I hope this helps answer your question.

Last a quick tip: this will not improve your 19 min scan to seconds but it will improve the perf of the scan somewhat. Given you don’t concurrently execute many queries, you can use the max_parallelism to utilize the full machine and get your scan to parallelize. We don’t do this auto-magically yet. Unfortunately trying this will require a different tool. cbq tool is not designed for high performance query executions so does not allow this. You need to do this through curl or another REST API capable tool like chrome browser. I like to use a tool like postman. Here is the sample REST API call;

http://10.0.0.45:8093/query/service?statement=select * from default where a2=4703626&max_parallelism=4

attached the screenshot of my execution with max_parallelism on my small Couchbase 4.1 cluster. First execution shows a 5K item scan throughput with max_parallism=1 the next execution with taller 10K/sec read throughput is run with max_parallelism=2.

Hi @alsa.

In addition to @cihangirb’s points, I would point out that we do not see the same latencies you are seeing in our environments. Did you run multiple tests? If so, we would be happy to work with you to troubleshoot.

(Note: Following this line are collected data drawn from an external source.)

-- Witnesses: for each statement with hypotheses, states and operands that meet them

theorem witness_ResetEventGivesTheResetState :
    ({ sample .squeeze 64 17 0 with inputs := [.reset] } : State).inputs = [PortEvent.reset] ∧
    (⟨true, true, 0x0400⟩ : Pins).rst = true := by decide
theorem witness_ResetDuringACommandDiscardsIt :
    ({ sample .absorb 32 135 0 with inputs := [.resetDuring 0x0200] } : State).inputs = [PortEvent.resetDuring 0x0200] ∧
    (⟨true, false, 0⟩ : Pins).rst = true ∧ (⟨State.reset, some (.permuting .final)⟩ : PortState).busy = true := by decide
theorem witness_StepRunsTheDecodedCommand :
    (State.reset.withFetchWord 16 0x0261).inputs = [PortEvent.command 0x0261] ∧ decode 0x0261 = .instr (.absorb 0x61) ∧
    decode 0x0121 = .startBad 33 ∧ decode 0x0301 = .illegal 0x0301 := by decide
theorem witness_CoreWaitsForTheHost : State.reset.inputs = [] := rfl
theorem witness_DecodeAndEncodeAreInverse : (Command.startBad 0xFF).wellFormed = true ∧
    (Command.illegal 0x0001).wellFormed = true ∧ (Instr.absorb 0xFF).wellFormed = true := by decide
theorem witness_TableRowsAreDisjointAndSelect : (⟨"ABSORB", 0x0200, 0xFF00⟩ : OpcodeRow) ∈ opcodeTable ∧
    (⟨"ABSORB", 0x0200, 0xFF00⟩ : OpcodeRow).accepts 0x02FF = true ∧ decode 0x02FF = .instr (.absorb 0xFF) := by decide
theorem witness_ByteViewAndLanesAreOneState :
    (7 : Nat) < 8 ∧ ((199 : StateAddr).val = 8 * ((4 : Fin 5).val + 5 * (4 : Fin 5).val) + 7) := by decide
theorem witness_RotationIsCircular : (1 : Nat) ≤ 63 ∧ (63 : Nat) ≤ 63 ∧ (0 : Nat) ≤ 63 := by decide
theorem witness_ThetaXorsTheNeighbourParities :
    ∀ x y : Fin 5, x ≠ 2 → (sparse [((2, 0), 1)]).get x y = Lanes.zero.get x y := by decide +kernel
theorem witness_RhoRotatesByTheWalkOffsets : (23 : Nat) < 24 ∧ ¬((4 : Fin 5) = 0 ∧ (0 : Fin 5) = 0) := by decide
theorem witness_ChiCombinesEachRow : (∀ x, Lanes.zero.get x 4 = 0) ∧
    (∀ x, (Lanes.ofFn fun _ _ => 0xFFFFFFFFFFFFFFFF).get x 0 = 0xFFFFFFFFFFFFFFFF) := by decide +kernel
theorem witness_IotaXorsTheGeneratedConstant : ¬((0 : Fin 5) = 0 ∧ (1 : Fin 5) = 0) ∧ (63 : Nat) < 64 := by decide
theorem witness_StartOfAnotherSizeFaults : (0x00 : Byte) ≠ 0x20 ∧ (0xFF : Byte) ≠ 0x40 ∧ (0x21 : Byte) ≠ 0x20 := by decide
theorem witness_AbsorbFollowsItsRule_inside : (sample .absorb 32 134 0).phase = .absorb ∧
    (sample .absorb 32 134 0).err = 0 ∧ (sample .absorb 32 134 0).dsz.toNat = DigestSize.d32.bytes ∧
    (134 : StateAddr).val = (sample .absorb 32 134 0).ptr.toNat ∧
    (sample .absorb 32 134 0).ptr.toNat < 200 - 2 * DigestSize.d32.bytes - 1 := by decide
theorem witness_AbsorbFollowsItsRule_last : (sample .absorb 64 71 0).phase = .absorb ∧
    (sample .absorb 64 71 0).err = 0 ∧ (sample .absorb 64 71 0).dsz.toNat = DigestSize.d64.bytes ∧
    (71 : StateAddr).val = (sample .absorb 64 71 0).ptr.toNat ∧
    (sample .absorb 64 71 0).ptr.toNat = 200 - 2 * DigestSize.d64.bytes - 1 := by decide
theorem witness_AbsorbFollowsItsRule_errors : (sample .fault 32 5 0x03).phase = .fault ∧
    (sample .idle 32 0 0).phase = .idle ∧ (sample .squeeze 32 31 0).phase = .squeeze ∧
    (sample .done 64 0 0).phase = .done := by decide
theorem witness_FinalFollowsItsRule_apart : (sample .absorb 64 0 0).phase = .absorb ∧ (sample .absorb 64 0 0).err = 0 ∧
    (sample .absorb 64 0 0).dsz.toNat = DigestSize.d64.bytes ∧ (0 : StateAddr).val = (sample .absorb 64 0 0).ptr.toNat ∧
    (71 : StateAddr).val = 200 - 2 * DigestSize.d64.bytes - 1 ∧
    (sample .absorb 64 0 0).ptr.toNat < 200 - 2 * DigestSize.d64.bytes - 1 := by decide
theorem witness_FinalFollowsItsRule_coincide : (sample .absorb 32 135 0).phase = .absorb ∧
    (sample .absorb 32 135 0).err = 0 ∧ (sample .absorb 32 135 0).dsz.toNat = DigestSize.d32.bytes ∧
    (135 : StateAddr).val = (sample .absorb 32 135 0).ptr.toNat ∧
    (135 : StateAddr).val = 200 - 2 * DigestSize.d32.bytes - 1 ∧
    (sample .absorb 32 135 0).ptr.toNat = 200 - 2 * DigestSize.d32.bytes - 1 := by decide
theorem witness_SqueezeFollowsItsRule_before : (sample .squeeze 64 62 0).phase = .squeeze ∧
    (sample .squeeze 64 62 0).err = 0 ∧ (sample .squeeze 64 62 0).dsz.toNat = DigestSize.d64.bytes ∧
    (62 : StateAddr).val = (sample .squeeze 64 62 0).ptr.toNat ∧
    (sample .squeeze 64 62 0).ptr.toNat < DigestSize.d64.bytes - 1 := by decide
theorem witness_SqueezeFollowsItsRule_last : (sample .squeeze 32 31 0).phase = .squeeze ∧
    (sample .squeeze 32 31 0).err = 0 ∧ (sample .squeeze 32 31 0).dsz.toNat = DigestSize.d32.bytes ∧
    (31 : StateAddr).val = (sample .squeeze 32 31 0).ptr.toNat ∧
    (sample .squeeze 32 31 0).ptr.toNat = DigestSize.d32.bytes - 1 := by decide
theorem witness_IllegalWordsFault : State.reset.phase ≠ .fault ∧ opField 0x04FF = 0x04 ∧ immField 0x04FF ≠ 0x00 ∧
    0x05 ≤ (opField 0x0500).toNat ∧ 0x05 ≤ (opField 0xFFFF).toNat := by decide
theorem witness_AbsorbStoresOneByte : ratePointer (sample .absorb 32 134 0) = .ok (.d32, 134) ∧
    (134 : StateAddr) ≠ DigestSize.d32.lastRateByte ∧
    ∃ t, exec (.absorb 0x61) (sample .absorb 32 134 0) = .next t := ⟨rfl, by decide, _, rfl⟩
theorem witness_OtherFormsStoreNothing :
    (∃ t, runCommand 0x0000 State.reset = .next t) ∧ (∃ t, runCommand 0x0261 State.reset = .next t ∧ t.phase = .fault) ∧
    (∃ t, runCommand 0x0400 (sample .squeeze 32 30 0) = .next t ∧ t.phase = .squeeze) :=
  ⟨⟨_, rfl⟩, ⟨_, rfl, rfl⟩, ⟨_, rfl, rfl⟩⟩
theorem witness_FaultPhaseIgnoresCommands : (sample .fault 32 0 0x04).phase = .fault ∧ opField 0x0400 ≠ 0x01 := by decide
theorem witness_FirstErrorIsReportedThroughout : (sample .fault 32 0 0x04).phase = .fault ∧
    ∀ w ∈ ([0x0000, 0x0500, 0x0300] : List Word), opField w ≠ 0x01 := by
  refine ⟨rfl, fun w hw => ?_⟩
  fin_cases hw <;> decide
theorem witness_ErrorsArePrecise :
    ∃ t, runCommand 0x0300 (sample .squeeze 64 63 0) = .next t ∧ t.phase = .fault ∧ t.err = 0x03 := ⟨_, rfl, rfl, rfl⟩
theorem witness_CommandsRaiseOnlyTheirErrors :
    (∃ t, runCommand 0x0400 (sample .done 64 0 0) = .next t ∧ t.err = 0x04) ∧ (sample .done 64 0 0).phase ≠ .fault ∧
    (∃ t, runCommand 0x0122 (sample .fault 64 0 0x03) = .next t ∧ t.err = 0x02) ∧
    (∃ t, runCommand 0x0300 (sample .fault 64 0 0x03) = .next t ∧ t.err = 0x03) :=
  ⟨⟨_, rfl, rfl⟩, by decide, ⟨_, rfl, rfl⟩, ⟨_, rfl, rfl⟩⟩
theorem witness_OnlyStartOrResetLeavesFault :
    (∃ t, step { sample .fault 32 5 0x03 with inputs := [.command 0x0140] } = .next t ∧ t.phase ≠ .fault) ∧
    (∃ t, step { sample .fault 32 5 0x03 with inputs := [.reset] } = .next t ∧ t.phase ≠ .fault) :=
  ⟨⟨_, rfl, by decide⟩, ⟨_, rfl, by decide⟩⟩
theorem witness_PhaseIsWrittenAsStated :
    (∃ t, step { sample .squeeze 32 31 0 with inputs := [.command 0x0400] } = .next t ∧ t.phase = .done) ∧
    (∃ t, step { sample .absorb 32 0 0 with inputs := [.command 0x0300] } = .next t ∧ t.phase = .squeeze) ∧
    (∃ t, step { sample .done 32 0 0 with inputs := [.resetDuring 0x0120] } = .next t ∧ t.phase = .idle) :=
  ⟨⟨_, rfl, rfl⟩, ⟨_, rfl, rfl⟩, ⟨_, rfl, rfl⟩⟩
theorem witness_ResponseCarriesErrAndDigestByte :
    ∃ t, runCommand 0x0400 (sample .squeeze 64 63 0 (.ofFn fun _ _ => 0x2600000000000000)) = .next t ∧
      t.rsp = some 0x0026 := ⟨_, rfl, by decide +kernel⟩
theorem witness_EveryCommandCompletes : (sample .absorb 32 135 0).Inv ∧ (sample .squeeze 64 63 0).Inv ∧
    opField 0x01FF = 0x01 := by decide +kernel
theorem witness_EveryStepKeepsTheInvariant :
    (sample .absorb 64 71 0).Inv ∧ ∃ t, step { sample .absorb 64 71 0 with inputs := [.command 0x0247] } = .next t :=
  ⟨by decide +kernel, _, rfl⟩
theorem witness_PointerAndErrorStayInRange : (sample .fault 32 135 0x04).Inv ∧ (sample .fault 32 135 0x04).Codes ∧
    ∃ t, step { sample .fault 32 135 0x04 with inputs := [.command 0x0400] } = .next t :=
  ⟨by decide +kernel, by decide, _, rfl⟩
theorem witness_ResponsesDependOnTheDigestWindowOnly :
    (sample .squeeze 32 0 0 (sparse [((4, 4), 1)])).agreeBelow 32 (sample .squeeze 32 0 0) ∧
    (∃ t, runCommand 0x0400 (sample .squeeze 32 0 0 (sparse [((4, 4), 1)])) = .next t) ∧
    (∃ t, runCommand 0x0400 (sample .squeeze 32 0 0) = .next t) :=
  ⟨⟨by decide +kernel, rfl, rfl, rfl, rfl⟩, ⟨_, rfl⟩, ⟨_, rfl⟩⟩
theorem witness_CapacityChangesOnlyByPermuteOrZeroing : (sample .absorb 32 134 0).Inv ∧
    (∃ t, runCommand 0x02FF (sample .absorb 32 134 0) = .next t) ∧
    (rateOf (32 : BitVec 8).toNat ≤ (136 : StateAddr).val) := ⟨by decide +kernel, ⟨_, rfl⟩, by decide⟩
theorem witness_PaddingHasTheStatedShape :
    ([] : List Byte).length % DigestSize.d32.rate ≤ DigestSize.d32.rate - 2 ∧
    (List.replicate 71 (0 : Byte)).length % DigestSize.d64.rate = DigestSize.d64.rate - 1 := by decide
theorem witness_HostProceduresReturnTheDigest : (31 : Nat) < 32 ∧ (63 : Nat) < 64 ∧
    64 ≤ (List.replicate 64 (0 : Byte)).length ∧ 3 ≤ ([0x61, 0x62, 0x63] : List Byte).length := by decide
theorem witness_StepsFollowTheIssuedCommands :
    ({ State.reset with inputs := [.command 0x0120, .command 0x0000, .reset] } : State).inputs =
      ([0x0120, 0x0000] : List Word).map .command ++ [.reset] ∧
    ∃ u rs, issueAll [0x0120, 0x0000] { State.reset with inputs := [.command 0x0120, .command 0x0000, .reset] } =
      some (u, rs) := ⟨rfl, _, _, rfl⟩
theorem witness_PinsRefineTheCommand : (∃ t, runCommand 0x0300 (sample .absorb 32 135 0) = .next t) ∧
    (∃ t, runCommand 0x0000 State.reset = .next t) ∧ (⟨false, true, 0x0400⟩ : Pins).rst = false :=
  ⟨⟨_, rfl⟩, ⟨_, rfl⟩, rfl⟩
theorem witness_BusyCoreAcceptsNoCommand :
    (⟨State.reset, some (.accepted 0x0000)⟩ : PortState).outputs.cmdReady = false ∧
    (⟨false, true, 0x0400⟩ : Pins).rst = (⟨false, false, 0⟩ : Pins).rst := by decide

We also have customers in production with similar use cases as yours, and they do not see the same latencies.

Thanks,
Gerald

Thanks a lot @cihangirb for your very complete answer. I now have a better grasp of how to achieve a better leverage on a NoSQL solution, notably vis-a-vis a SQL one. I will act accordingly and may come back to you with further questions.

@geraldss I am going to run more tests using the same query, same cluster, with/without index and come back to you if we keep seeing the same latency.

Thanks!

i have the same problem when execute COUNT or MAX like this
SELECT MAX(timestamp) FROM gts where accountid = ‘demo’ ;

if even i have created index for accountid and timestamp but the result take about 6 ~ 10 seconds.
If i don’t use MAX and limit data to 500 and it’s take about 140ms.
Total data is about 65000 documents.

i really don’t understand why got this problem because this really a simple usecase?
does someone can help?

Hi @Hiro,

You can do the following. This is a workaround for MAX. Currently, we handle MIN better than MAX. We will fix this.

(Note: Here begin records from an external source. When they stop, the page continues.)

-- ==== Sys2Proof/Proofs/Rounds.lean ====
section
/-! PROOFS. The rounds in order, PERMUTE and the published example (40_permutation_engine.md R102 to R104). -/

namespace Sys2Proof.Machine

/-- The state after the first `n` rounds of KECCAK_F (R103). -/
def Lanes.afterRounds (a : Lanes) (n : Nat) : Lanes := ((List.finRange 24).take n).foldl Lanes.round a

theorem Lanes.afterRounds_succ (a : Lanes) (ir : Fin 24) :
    a.afterRounds (ir.val + 1) = (a.afterRounds ir.val).round ir := by
  have hir : (List.finRange 24)[ir.val]? = some ir := by simp
  rw [Lanes.afterRounds, List.take_add_one, hir, Option.toList_some, List.foldl_concat, Lanes.afterRounds]

theorem Lanes.afterRounds_24 (a : Lanes) : a.afterRounds 24 = a.keccakF := by
  rw [Lanes.afterRounds, List.take_of_length_le (by simp), Lanes.keccakF]

/-- Settles O20: the sequence is the states after 0, 1, ..., 24 rounds. -/
theorem keccakFRunsTheRoundsInOrder : Obligations.KeccakFRunsTheRoundsInOrder :=
  ⟨fun _ _ => rfl, fun a => ⟨a.afterRounds, rfl, a.afterRounds_succ, a.afterRounds_24⟩⟩

/-- Settles O21: a run of rounds changes the lanes and RND only, and PERMUTE ends with RND at 0. -/
theorem permuteAppliesKeccakFAndNothingElse : Obligations.PermuteAppliesKeccakFAndNothingElse := permute_eq

/-- Settles O22: the 24 rounds of the zero state, evaluated. -/
theorem keccakFOfTheZeroState : Obligations.KeccakFOfTheZeroState := by
  unfold Obligations.KeccakFOfTheZeroState
  decide +kernel

end Sys2Proof.Machine
end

If you post additional queries, we can suggest the necessary indexes.

For MAX workaround:

CREATE INDEX idx_max ON gts( -MILLIS( timestamp ) ) WHERE accountId = 'demo';

SELECT MIN( -MILLIS( timestamp ) ) FROM gts WHERE accountid = 'demo' ;

For COUNT:

CREATE INDEX idx_count ON gts( accountId );

SELECT COUNT(*) FROM gts WHERE accountId = 'demo';

Hi @geraldss

Thank you for your quick response!

CREATE INDEX idx_max ON gts( -MILLIS( timestamp ) ) WHERE accountId = ‘demo’;

this function (-MILLIS) is actually (-str_to_millis) and it does not really help because [timestamp] is already an unix timestamp (only number) and i also create index for it like this
CREATE INDEX idx_timestamp ON gts(timestamp) USING GSI

About COUNT, i also create index for it like this
CREATE INDEX idx_accountid ON gts(accountid) USING GSI

It’s still take over 6 seconds.

By the way, this result is on CentOS6.7 64 bit with 4G RAM.
My co-employee told me that he got the result lower than 1s if OS is Window Server 2008.
Do you have any idea about this?

Thanks a lot!

If you already have a UNIX timestamp, you can do:

CREATE INDEX idx_max ON gts( -timestamp ) WHERE accountId = 'demo';

SELECT MIN( -timestamp ) FROM gts WHERE accountid = 'demo' ;

For COUNT:

CREATE INDEX idx_count ON gts( accountId ) WHERE accountId = 'demo';

SELECT COUNT(*) FROM gts WHERE accountId = 'demo';

Hi @geraldss

Thank you for your help, i really appreciate about it.
I have followed your instruction, but query still take nearly 6s.
It’s really too slow for get MAX timestamp.

SELECT MIN( -timestamp ) FROM gts WHERE accountid = ‘demo’ ;

I try to setting max_parallelism = 4 but it does not help either.
should i have to reference to any document optimization?

Best regards,

Hi @Hiro,

What version of Couchbase are you using?

Thanks to @egrep for the suggestion / question.